武は周囲にきちんと説明をしなかったのか。
遺留分請求でも、遺産分割無効でも、他の手段でも変わらない。
宇留部の財産に手を出そうとすればきっとアイツが現れるということを。
裁判にでもなって、仮に裁判所で請求認容(それが一部でも)判決でも出ようものならば、関わった裁判官までが皆殺しにされるかもしれないということもだ。
邪魔者として抹殺されるおそれがある。
あれほど見境のない化け物なのだから。
そこまでいかなくても、武の元妻と弁護士事務所の連中は確実に排除されることになるだろう。

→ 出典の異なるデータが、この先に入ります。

-- ==== Sys2Proof/Machine/State.lean ====
section
/-! DEFINITION. The state of the part, block by block as 00_scope.md section 3.1 lists them, as plain
data, and its values after a full reset. A timer counted in tenths is an `Option Nat`: `none` when it
does not run, `some n` with the boundaries still to pass, `some 0` when its expiry is due and not yet
taken (R166; log 2). -/

namespace Sys2Proof.Machine

/-! ### Configuration Store -/

/-- R182 -/
inductive Device
  | config | service
  deriving DecidableEq, Repr

/-- An end position of a lever (R39). -/
inductive EndPos
  | normal | reverse
  deriving DecidableEq, Repr

/-- The decoded position of a lever (R39). -/
inductive Position
  | normal | reverse | between | contradictory
  deriving DecidableEq, Repr

/-- R37, R38 -/
inductive LeverKind
  | signal | points | other
  deriving DecidableEq, Repr

/-- Slot input functions (01 section 1.2). -/
inductive InputFunction
  | none
  | leverN (l : LeverId)
  | leverR (l : LeverId)
  | catch_ (l : LeverId)
  | track (t : TrackId)
  deriving DecidableEq, Repr

/-- Slot output functions (01 section 1.2). -/
inductive OutputFunction
  | none
  | magnet (l : LeverId)
  | trackLamp (t : TrackId)
  deriving DecidableEq, Repr

/-- One entry of the slot map (R4). -/
structure SlotEntry where
  input : InputFunction
  output : OutputFunction
  deriving DecidableEq, Repr

/-- A condition (R40). -/
inductive Condition
  | leverAt (l : LeverId) (p : EndPos)
  | trackClear (t : TrackId)
  deriving DecidableEq, Repr

/-- R37 -/
structure LeverConfig where
  configured : Bool
  kind : LeverKind
  strokeTimeout : Nat
  leaveNormal : List Condition
  leaveReverse : List Condition
  deriving DecidableEq, Repr

/-- One points entry of a route (R80). -/
structure PointsEntry where
  lever : LeverId
  position : EndPos
  circuit : TrackId
  deriving DecidableEq, Repr

/-- R80 -/
structure RouteConfig where
  loaded : Bool
  points : List PointsEntry
  circuits : List TrackId
  approach : List TrackId
  approachTime : Nat
  deriving DecidableEq, Repr

/-- R19 -/
structure TrackConfig where
  configured : Bool
  delay : Nat
  neighbours : List TrackId
  deriving DecidableEq, Repr

/-- R124 -/
structure LineConfig where
  configured : Bool
  starter : Option LeverId
  entryCircuit : Option TrackId
  home : Option LeverId
  berth : Option TrackId
  conditions : List Condition
  clearing : List (LeverId × EndPos)
  lapse : Nat
  deriving DecidableEq, Repr

/-- The nine meanings of R107. -/
inductive Meaning
  | callAttention | offer | entering | outOfSection | cancel | obstructionDanger
  | obstructionRemoved | testing | information
  deriving DecidableEq, Repr

/-- One group of a code table pattern with its care mask (R107). -/
structure GroupSpec where
  count : Nat
  care : Bool
  deriving DecidableEq, Repr

/-- A loaded code table entry (R107). -/
structure CodeEntry where
  pattern : List GroupSpec
  meaning : Meaning
  trainClass : Option Nat
  sendable : Bool
  deriving DecidableEq, Repr

/-- The timing set (R3, R95, R103, R115, R181), as clamped. -/
structure Timing where
  requestedPeriod : Nat
  minBeat : Nat
  maxBeat : Nat
  groupGap : Nat
  endGap : Nat
  on : Nat
  intra : Nat
  group : Nat
  emergency : Nat
  deriving DecidableEq, Repr

/-- The tables of the Configuration Store. -/
structure ConfigStore where
  slots : Vector SlotEntry 192
  frameLength : Nat
  levers : Vector LeverConfig 40
  routes : Vector RouteConfig 40
  tracks : Vector TrackConfig 32
  lines : PerLine LineConfig
  codes : Vector (Option CodeEntry) 32
  timing : Timing
  deriving DecidableEq, Repr

/-! ### Console Port -/

/-- R176, R177 -/
inductive PortState
  | idle | executing | replyReady
  deriving DecidableEq, Repr

/-- R176, R177. `miso` is empty while CSN is high. -/
structure ConsolePort where
  state : PortState
  selected : Option PortState
  request : List Byte
  reply : List Byte
  miso : List Bool
  deriving DecidableEq, Repr

/-! ### Scan Bus Controller -/

/-- 01 section 1.6 -/
inductive ScanState
  | stopped | starting | running | lost
  deriving DecidableEq, Repr

/-- The continuity mark of a sample arrival (R14). -/
inductive Continuity
  | first | restored | continuous
  deriving DecidableEq, Repr

/-- What a running SCAN_STOP still waits for (R16). -/
inductive StopPhase
  | none | closingFrame | closingSync
  deriving DecidableEq, Repr

/-- A frame in progress: the length and the map it runs under, its judgement withheld or not, and
its output copy (R2, R4, R7, R9). -/
structure Frame where
  length : Nat
  slots : Vector SlotEntry 192
  unjudged : Bool
  copy : List Bool
  deriving DecidableEq, Repr

/-- The input image, by function (R14; log 8). -/
structure InputImage where
  leverN : Vector Bool 40
  leverR : Vector Bool 40
  catches : Vector Bool 40
  tracks : Vector Bool 32
  deriving DecidableEq, Repr

/-- The Scan Bus Controller. -/
structure ScanBus where
  scan : ScanState
  frameCounter : BitVec 16
  goodRun : Nat
  badRun : Nat
  marker : Bool
  expected : Bool
  frame : Option Frame
  lengthInForce : Nat
  firstDue : Bool
  nextSync : Option Tick
  stop : StopPhase
  /-- the sync last driven is a closing sync, which opens no frame (R16 step 6) -/
  syncPulse : Bool
  input : InputImage
  magnets : Vector Bool 40
  lamps : Vector Bool 32
  deriving DecidableEq, Repr

/-- The external boards as R5 describes them: the bits in the shift path and in the output latch;
`none` while the part cannot know them (log 7). -/
structure Boards where
  shifted : Option (List Bool)
  latched : Option (List Bool)
  deriving DecidableEq, Repr

/-! ### Track Circuit Monitor -/

/-- 02 section 2.2 -/
inductive TrackState
  | unknown | occupied | pickupTiming | clear
  deriving DecidableEq, Repr

/-- The record of one track circuit (R34, R36). -/
structure Track where
  state : TrackState
  timer : Option Nat
  mark : Bool
  fault : Bool
  changed : Clock
  deriving DecidableEq, Repr

/-! ### Lever Lock Unit -/

/-- The release state with its origin (R41). -/
inductive Release
  | notGranted
  | granted (origin : EndPos)
  | stroke (origin : EndPos)
  deriving DecidableEq, Repr

/-- R42 -/
inductive Grip
  | free | seeking | spent
  deriving DecidableEq, Repr

/-- The refusal reasons with their details (R43, R44, R56). -/
inductive RefusalReason
  | notService
  | scan
  | condition (place : Nat)
  | held (number : HoldId)
  | routeBusy
  | pool
  deriving DecidableEq, Repr

/-- The last refusal of a lever (R43, R45). -/
structure RefusalRecord where
  reason : RefusalReason
  stamp : Clock
  superseded : Bool
  deriving DecidableEq, Repr

/-- R49, R50, R51 -/
inductive LeverFault
  | strokeTimeout | contradictory | unreleased
  deriving DecidableEq, Repr

/-- The record of one lever (R58, R59). -/
structure Lever where
  position : Position
  catchGripped : Bool
  release : Release
  grip : Grip
  reported : Bool
  strokeTimer : Option Nat
  unseen : Bool
  lastRefusal : Option RefusalRecord
  lastFault : Option (LeverFault × Clock)
  /-- full or abandoned, with the stamp of its arrival -/
  lastStroke : Option (Bool × Clock)
  deriving DecidableEq, Repr

/-! ### Hold Table -/

/-- The kind of a hold with the fields only that kind has (R60). -/
inductive HoldKind
  | route (owner : LeverId) (protecting : TrackId)
  | clearing (owner : Line)
  | block (owner : Line)
  | bar (reason : Byte)
  deriving DecidableEq, Repr

/-- A hold record (R60); its number is its place in the table. -/
structure Hold where
  kind : HoldKind
  lever : LeverId
  position : EndPos
  created : Clock
  deriving DecidableEq, Repr

/-! ### Route Unit -/

/-- R81 -/
inductive RouteState
  | idle | granted | set | approachLocked | releasing | sequenceFault | timedRelease
  deriving DecidableEq, Repr

/-- R81 -/
inductive RouteTimerKind
  | approach | emergency
  deriving DecidableEq, Repr

/-- The running timer of a route (R81). -/
structure RouteTimer where
  kind : RouteTimerKind
  remaining : Nat
  deriving DecidableEq, Repr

もしもし奥多摩からアイツが出てこれるとしたら、いったいどんな地獄絵図が展開されることになるか……。
背中が薄ら寒くなった。
未曾有の大量殺人が始まるかもしれないのだ。
だが、そんな鷹志田の悩みを知らない南場は笑いながら言った。
「僕の見たところ、宇留部さんちの側が負ける裁判だよ。まず勝ち目がない。それに五大法律事務所の連中は日本で五指に入るほどにとてつもなく優秀だからね。東大出と京大出ばかりで元裁判官とかもいてすんごい鉄壁の布陣が揃っているし」
「まあ、そうでしょうね。五大というぐらいですから」
「じゃあ、どうするのさ、顧問弁護士としては? ボクは君の作戦に興味があるなあ~」
「話し合いをして訴えを取り下げさせますよ。裁判にさえならなければ勝ちも負けもないですから。本家というか、舞衣さん側には一銭も払わせません」
「そんなことできるの?」
「なんとか可能ですね」
嫌そうな顔で不承不承に頷きながらも、どこか自信ありげな部下を見て、南場は心中で思った。

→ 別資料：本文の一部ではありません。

-- ==== Sys2Proof/Certificates/Slice0/Obligations.lean ====
section
/-! DEFINITION. The statements for the provers. `R<n>` names a rule of spec/. A request is taken while
the port has none EXECUTING (`State.portFree`); its reply is written with `State.holding`. -/

open Sys2Proof Sys2Proof.Machine

/-! ### The queue, reset and time -/

/-- The step runs the command at the front of the queue on the state with the rest of the queue, and
idles on an empty queue (the model's own queue: log 1). -/
def Obligations.StepTakesTheFrontCommand : Prop :=
  (∀ (s : State) (c : Instr) (rest : List Instr), s.pending = c :: rest →
    step s = exec c { s with pending := rest }) ∧
  (∀ s : State, s.pending = [] → step s = .next s)

/-- R185 and the full-reset columns of R17, R36, R58, R77, R100, R123, R140, R163, R175: what a full
reset leaves, block by block. The queue, the draws and the board latches are the model's choice (logs 1,
7, 11), and so is that the port is not selected (log 6). -/
def Obligations.FullResetEmptiesEveryBlock : Prop :=
  ∀ s : State, ∃ t, exec .fullReset s = .next t ∧ t.pending = s.pending ∧ t.device = .config ∧
    t.cp = ⟨.idle, none, [], [], []⟩ ∧
    -- the Scan Bus Controller and the boards
    (t.sbc.scan = .stopped ∧ t.sbc.frame = none ∧ t.sbc.frameCounter = 0 ∧ t.sbc.goodRun = 0 ∧
      t.sbc.badRun = 0 ∧ t.sbc.marker = false ∧ t.sbc.stop = .none ∧ t.sbc.nextSync = none ∧
      t.sbc.firstDue = false ∧ t.sbc.lengthInForce = 8 ∧ t.sbc.syncPulse = false ∧
      t.boards.latched = s.boards.latched) ∧
    -- the tables that are no lever's, route's or circuit's
    (t.cfg.frameLength = 8 ∧ t.cfg.effectivePeriod = 20 ∧
      t.cfg.timing = ⟨20, 4, 80, 100, 300, 24, 40, 160, 1800⟩ ∧
      (∀ k : SlotId, t.cfg.slots[k] = ⟨.none, .none⟩) ∧ ∀ c : CodeId, t.cfg.codes[c] = none) ∧
    t.tb.tickCount = 0 ∧ t.tb.tickPhase = 0 ∧ t.tb.clock = 0 ∧ t.attn = false ∧
    (∀ c : TrackId, t.tcm[c] = ⟨.unknown, none, false, false, 0⟩ ∧ t.sbc.lamps[c] = false ∧
      t.sbc.input.tracks[c] = false ∧ t.cfg.tracks[c] = ⟨false, 20, []⟩) ∧
    (∀ l : LeverId,
      t.llu[l] = ⟨.between, false, .notGranted, .free, false, none, false, none, none, none⟩ ∧
      t.sbc.magnets[l] = false ∧ t.sbc.input.leverN[l] = false ∧ t.sbc.input.leverR[l] = false ∧
      t.sbc.input.catches[l] = false ∧ t.ru[l] = ⟨.idle, 1, none, [], false, none, 0⟩ ∧
      t.cfg.levers[l] = ⟨false, .other, 300, [], []⟩ ∧ t.cfg.routes[l] = ⟨false, [], [], [], 0⟩) ∧
    (∀ h : HoldId, t.ht[h] = none) ∧ (∀ r : TrainId, t.trt.records[r] = none) ∧
    (∀ x, t.cfg.lines.get x = ⟨false, none, none, none, none, [], [], 1200⟩ ∧
      t.bu.get x = ⟨false, none, none, none, none, none, false, none, none, false, none, none,
        false, false, false⟩ ∧
      t.blc.get x = ⟨.blocked, .none, none, 0, none, false, .none⟩ ∧ t.trt.owed.get x = false) ∧
    (∀ i : SourceId, t.au[i] = ⟨false, 0, false, none, false⟩ ∧ t.sourcePending i = false)

/-- The laws of the device hold right after a full reset at power-up. -/
def Obligations.LawsHoldAtReset : Prop :=
  BlockHoldLaw State.reset ∧ InstrumentLaw State.reset ∧ StandingLaw State.reset ∧
    MagnetLaw State.reset ∧ ClearanceLaw State.reset ∧ IdleRouteLaw State.reset ∧
    BufferLaw State.reset ∧ CountLaw State.reset ∧ ReserveLaw State.reset

/-- R164: a tick raises the tick count by 1 modulo 2^32 and the phase through 0 to 19; a tick at which
the phase returns to 0 is a tenth boundary (which then waits for TENTH_BOUNDARY: log 3). Nothing but
the sampling of the three lines goes with it. -/
def Obligations.TickCountsTimeAndSamplesTheLines : Prop :=
  ∀ (s : State) (a b c : LineInputs), s.tb.tickPhase ≤ 19 →
    ∃ t, exec (.tick a b c) s = .next t ∧
      t.tb.tickCount = s.tb.tickCount + 1 ∧ t.tb.tickPhase = (s.tb.tickPhase + 1) % 20 ∧
      t.tb.boundariesDue = s.tb.boundariesDue + (if s.tb.tickPhase = 19 then 1 else 0) ∧
      t.tb.clock = s.tb.clock ∧
      { t with tb := s.tb, bu := s.bu, blc := s.blc } = s ∧
      ∀ x,
        (t.bu.get x = { s.bu.get x with
          level := (t.bu.get x).level, candidate := (t.bu.get x).candidate,
          pulse := (t.bu.get x).pulse, code := (t.bu.get x).code }) ∧
        (t.blc.get x = { s.blc.get x with
          candidate := (t.blc.get x).candidate, quiet := (t.blc.get x).quiet })

/-- R102, R104, R105, R117, R133: what a tick's sample of BELL_IN does on a line, by the recognised level,
the candidate and the blanking; the code an accepted beat leaves in assembly is the one `placeBeat` gives
(BeatsAreGroupedByTheirGap says which). -/
def Obligations.TickSamplesTheBellWire : Prop :=
  ∀ (s : State) (a b c : LineInputs) (x : Line), ∃ t, exec (.tick a b c) s = .next t ∧
    let old := s.bu.get x
    let new := t.bu.get x
    let now := s.tb.tickCount + 1
    let wire := ((PerLine.mk a b c).get x).bellIn
    (old.blankUntil ≠ none → new = old ∧ (t.blc.get x).quiet = (s.blc.get x).quiet) ∧
    (old.blankUntil = none → wire = old.level →
      new = { old with candidate := none } ∧ (t.blc.get x).quiet = (s.blc.get x).quiet) ∧
    (old.blankUntil = none → wire ≠ old.level → old.candidate = none →
      new = { old with candidate := some now } ∧ (t.blc.get x).quiet = (s.blc.get x).quiet) ∧
    (∀ edge, old.blankUntil = none → wire = true → old.level = false → old.candidate = some edge →
      new = { old with level := true, candidate := none, pulse := some edge } ∧
      (t.blc.get x).quiet = (s.blc.get x).quiet.map fun _ => edge + 2000) ∧
    (∀ edge rise, old.blankUntil = none → wire = false → old.level = true →
      old.candidate = some edge → old.pulse = some rise →
      (t.blc.get x).quiet = (s.blc.get x).quiet ∧
      ((edge - rise).toNat < s.cfg.timing.minBeat →
        new = { old with level := false, candidate := none, pulse := none }) ∧
      (s.cfg.timing.minBeat ≤ (edge - rise).toNat → ∃ code,
        new = { old with level := false, candidate := none, pulse := none, code := some code } ∧
        code = placeBeat s.cfg.timing rise edge
          (decide (s.cfg.timing.maxBeat < (edge - rise).toNat)) old.code ∧
        code.lastFall = edge ∧ code.endTick = edge + BitVec.ofNat 32 s.cfg.timing.endGap ∧
        code.held = ((old.code.map fun k => k.held).getD false ||
          decide (s.cfg.timing.maxBeat < (edge - rise).toNat))))

/-- R105: where an accepted beat is placed, and the two limits that mark a code OVERFLOW. A code that
has met a seventh group counts no later beat, but its gap reference and its end tick still move. -/
def Obligations.BeatsAreGroupedByTheirGap : Prop :=
  ∀ (t : Timing) (rise fall : Tick) (held : Bool),
    ((placeBeat t rise fall held none).groups = [1] ∧
      (placeBeat t rise fall held none).overflow = false ∧
      (placeBeat t rise fall held none).beyond = false) ∧
    (∀ code, (placeBeat t rise fall held code).lastFall = fall ∧
      (placeBeat t rise fall held code).endTick = fall + BitVec.ofNat 32 t.endGap ∧
      (placeBeat t rise fall held code).held = ((code.map fun c => c.held).getD false || held)) ∧
    ∀ (c : Assembly),
      let new := placeBeat t rise fall held (some c)
      (c.beyond = false →
        (∀ before n, c.groups = before ++ [n] → (rise - c.lastFall).toNat < t.groupGap →
          new.beyond = false ∧
          (n < 9 → new.groups = before ++ [n + 1] ∧ new.overflow = c.overflow) ∧
          (n = 9 → new.groups = before ++ [9] ∧ new.overflow = true)) ∧
        (t.groupGap ≤ (rise - c.lastFall).toNat →
          (c.groups.length < 6 →
            new.groups = c.groups ++ [1] ∧ new.overflow = c.overflow ∧ new.beyond = false) ∧
          (c.groups.length = 6 →
            new.groups = c.groups ∧ new.overflow = true ∧ new.beyond = true))) ∧
      (c.beyond = true →
        new.groups = c.groups ∧ new.overflow = c.overflow ∧ new.beyond = true)

/-- R127: what a tick's sample of INSTR_IN does to the settled reading and the candidate; a run of 40
is due to settle and waits for INSTRUMENT_SETTLING (log 2). -/
def Obligations.TickSamplesTheInstrumentWire : Prop :=
  ∀ (s : State) (a b c : LineInputs) (x : Line), ∃ t, exec (.tick a b c) s = .next t ∧
    let old := s.blc.get x
    let new := t.blc.get x
    let inp := (PerLine.mk a b c).get x
    let raw : RawReading :=
      if inp.instrP then (if inp.instrN then .both else .positive)
      else (if inp.instrN then .negative else .none)
    new.settled = old.settled ∧
    (raw = old.settled → new.candidate = none) ∧
    (∀ n, raw ≠ old.settled → old.candidate = some (raw, n) → n < 40 →
      new.candidate = some (raw, n + 1)) ∧
    (raw ≠ old.settled → (∀ n, old.candidate ≠ some (raw, n)) → new.candidate = some (raw, 1))

/-- R165, R166: at a tenth boundary the clock rises by 1 modulo 2^24 and every timer counted in tenths
counts one boundary; nothing else changes. -/
def Obligations.BoundaryRaisesTheClockAndCountsTimers : Prop :=
  ∀ s : State, 0 < s.tb.boundariesDue → ∃ t, exec .tenthBoundary s = .next t ∧
    t.tb.clock = s.tb.clock + 1 ∧ t.tb.tickCount = s.tb.tickCount ∧
    t.tb.tickPhase = s.tb.tickPhase ∧ t.tb.boundariesDue + 1 = s.tb.boundariesDue ∧
    (∀ c : TrackId, t.tcm[c] = { s.tcm[c] with timer := s.tcm[c].timer.map (· - 1) }) ∧
    (∀ l : LeverId, t.llu[l] = { s.llu[l] with strokeTimer := s.llu[l].strokeTimer.map (· - 1) } ∧
      t.ru[l] = { s.ru[l] with timer := s.ru[l].timer.map fun k => ⟨k.kind, k.remaining - 1⟩ }) ∧
    (∀ x, t.bu.get x = { s.bu.get x with
      expected := (s.bu.get x).expected.map fun e => ⟨e.groups, e.deadline - 1⟩ }) ∧
    (∀ r : TrainId, t.trt.records[r] = s.trt.records[r].map fun v =>
      { v with inLapse := v.inLapse.map (· - 1), outLapse := v.outLapse.map (· - 1) }) ∧
    t.trt.owed = s.trt.owed ∧
    { t with tb := s.tb, tcm := s.tcm, llu := s.llu, ru := s.ru, bu := s.bu, trt := s.trt } = s

/-- R167: SET_CLOCK gives the clock its value and answers the value overwritten, or refuses a value
above 16,777,215; the tick count and the phase do not change, and nothing else does. -/
def Obligations.SetClockOverwritesTheClockOnly : Prop :=
  ∀ (s : State) (v : Nat), s.portFree →
    (v ≤ 16777215 → exec (.setClock v) s = .next
      (State.holding { s with tb := { s.tb with clock := BitVec.ofNat 24 v } }
        (replyBytes 0 66 (bytesThree s.tb.clock.toNat)))) ∧
    (16777215 < v → exec (.setClock v) s = .next (s.holding (replyBytes 4 66 [1])))

/-! ### The scan bus -/

/-- R1, R5, R7, R8, R9: a due frame opens: the counter, the marker, the copy by scan state, the boards,
and SFS, SCK_S and SDO slot by slot. -/
def Obligations.FrameOpensWithItsCopyAndMarker : Prop :=
  ∀ (s : State) (due : Tick), s.sbc.scan ≠ .stopped → s.sbc.frame = none →
    s.sbc.nextSync = some due → reached s.tb.tickCount due = true →
    8 ≤ s.cfg.frameLength → s.cfg.frameLength ≤ 192 →
    ∃ t copy, exec .frameOpen s = .next t ∧
      t.sbc.frameCounter = s.sbc.frameCounter + 1 ∧ t.sbc.marker = !s.sbc.marker ∧
      t.sbc.expected = s.sbc.marker ∧
      t.sbc.nextSync = some (due + BitVec.ofNat 32 (s.cfg.effectivePeriod / 5)) ∧
      t.sbc.firstDue = false ∧ t.sbc.lengthInForce = s.cfg.frameLength ∧
      t.sbc.syncPulse = false ∧ (∀ k, t.sfsIn k = decide (k = 0)) ∧ t.sckRuns = true ∧
      (∀ k, t.sdoIn k = copy.getD k false) ∧
      (t.sbc.frame = some ⟨s.cfg.frameLength, s.cfg.slots,
        s.sbc.firstDue || decide (s.cfg.frameLength ≠ s.sbc.lengthInForce), copy⟩) ∧
      copy.length = s.cfg.frameLength ∧ copy[s.cfg.frameLength - 1]? = some (!s.sbc.marker) ∧
      (∀ k : SlotId, k.val + 1 < s.cfg.frameLength → copy[k.val]? = some
        (if s.sbc.scan = .running then
          match s.cfg.slots[k].output with
          | .none => false
          | .magnet l => s.sbc.magnets[l]
          | .trackLamp c => s.sbc.lamps[c]
        else false)) ∧
      t.boards.latched = s.boards.shifted ∧ t.boards.shifted = some copy ∧
      { t with boards := s.boards, sbc := { t.sbc with
          frameCounter := s.sbc.frameCounter, marker := s.sbc.marker, expected := s.sbc.expected
          nextSync := s.sbc.nextSync, firstDue := s.sbc.firstDue, frame := s.sbc.frame
          lengthInForce := s.sbc.lengthInForce, syncPulse := s.sbc.syncPulse } } = s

(もし、この案件をなんの問題もなく片付けられるようなら、君はどんな無理難題だって処理できるということになるね。そしたらお客がどんどんつくようになる。それこそどんな優秀な弁護士よりも重宝される弁護士としてね)
……一ヶ月後、この訴えは取り下げられ、二度と蒸し返されることはなかった。